/-- A message goes whole to pigeonhole 0 with a reason (R471). `n` is its destination; an inbound value without one counts in
no destination's DEAD. -/
def State.deadLetter (s : State) (n : Nat) (msg : List Env) (reason : Nat) : State :=
  let r := s.makeRoom 0 msg.length
  let s := r.2.discardAll 0 r.1
  let s := s.ringAdd 0 (msg.map fun e => { e with reason := reason })
  let s := if reason ≤ 2 || reason = 7 then s else s.inc R.PGN_DROP_DEAD n
  (s.evt R.DEV_EVT_DEAD_LETTER).logEvent
    { code := 0x0104, items := [(1, n), (1, reason), (4, (msg.head?.map (·.seq)).getD 0)], key := 2 }

/-- Evicted messages of a DROP_OLD ring go to pigeonhole 0 (R471). -/
def State.evictAll (s : State) (n : Nat) : List (List Env) → State
  | [] => s
  | m :: ms => ((s.dropped n).deadLetter n m 4).evictAll n ms

/-- A whole message is delivered, or becomes a dead letter, or is discarded (R469, R471). -/
def State.deliver (s : State) (n : Nat) (msg : List Env) : State :=
  if s.ringLog2 n = 0 then (s.dropped n).deadLetter n msg 5
  else if 2 ^ s.ringLog2 n < msg.length then
    if 1 ≤ n ∧ n ≤ 5 then s.discardAll n [msg] else (s.dropped n).deadLetter n msg 6
  else if (s.pigeon n).ring.length + msg.length ≤ 2 ^ s.ringLog2 n then s.ringAdd n msg
  else if n ≤ 5 then
    let r := s.makeRoom n msg.length
    (r.2.discardAll n r.1).ringAdd n msg
  else if s.get R.PGN_CFG_POLICY n = 1 then
    let r := s.makeRoom n msg.length
    (r.2.evictAll n r.1).ringAdd n msg
  else (s.dropped n).deadLetter n msg 3

/-- The parts of a payload, 36 bytes each; a payload of 0 bytes is one part. -/
def payloadParts : Nat → List Nat → List (List Nat)
  | 0, p => [p]
  | fuel + 1, p => if p.length ≤ 36 then [p] else p.take 36 :: payloadParts fuel (p.drop 36)

/-- The envelopes of one message (R468, R469). -/
def mkMsg (parts : List (List Nat)) (kind seq origin dest : Nat) (unsync : Bool) (pm : Pm) : List Env :=
  parts.zipIdx.map fun x =>
    { kind := kind, unsync := unsync, first := x.2 = 0, last := x.2 + 1 = parts.length, len := x.1.length,
      part := x.2, seq := seq, pm := pm, origin := origin, dest := dest, payload := x.1 }

/-- The device addresses a message to pigeonhole `n` (R470). -/
def State.send (s : State) (n kind origin : Nat) (payload : List Nat) (pm : Pm) : State :=
  let p := s.pigeon n
  let seq := (p.seq + 1) % 2 ^ 32
  let s : State := { s with pgn := tput s.pgn n { p with seq := seq } }
  s.deliver n (mkMsg (payloadParts 128 payload) kind seq origin n (!s.stepped) pm)

/-- An inbound value that reaches no point: KIND DEAD to pigeonhole 0 (R30, R33, R471). [Log DEDUCED: 110] -/
def State.sendDead (s : State) (addr value type reason : Nat) (pm : Pm) : State :=
  let p := s.pigeon 0
  let seq := (p.seq + 1) % 2 ^ 32
  let s : State := { s with pgn := tput s.pgn 0 { p with seq := seq } }
  s.deadLetter 0 (mkMsg [leBytes 8 value ++ [type]] 3 seq addr 0 (!s.stepped) pm) reason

*PROBLEM:*
Reproduce exactly the lines of the records above from the one with "let s := s.ringAdd" to the one with "if 1 ≤ n ∧ n", both included, and leave out everything else.

*OUTPUT OF THE TASK:*
  let s := s.ringAdd 0 (msg.map fun e => { e with reason := reason })
  let s := if reason ≤ 2 || reason = 7 then s else s.inc R.PGN_DROP_DEAD n
  (s.evt R.DEV_EVT_DEAD_LETTER).logEvent
    { code := 0x0104, items := [(1, n), (1, reason), (4, (msg.head?.map (·.seq)).getD 0)], key := 2 }

/-- Evicted messages of a DROP_OLD ring go to pigeonhole 0 (R471). -/
def State.evictAll (s : State) (n : Nat) : List (List Env) → State
  | [] => s
  | m :: ms => ((s.dropped n).deadLetter n m 4).evictAll n ms

/-- A whole message is delivered, or becomes a dead letter, or is discarded (R469, R471). -/
def State.deliver (s : State) (n : Nat) (msg : List Env) : State :=
  if s.ringLog2 n = 0 then (s.dropped n).deadLetter n msg 5
  else if 2 ^ s.ringLog2 n < msg.length then
    if 1 ≤ n ∧ n ≤ 5 then s.discardAll n [msg] else (s.dropped n).deadLetter n msg 6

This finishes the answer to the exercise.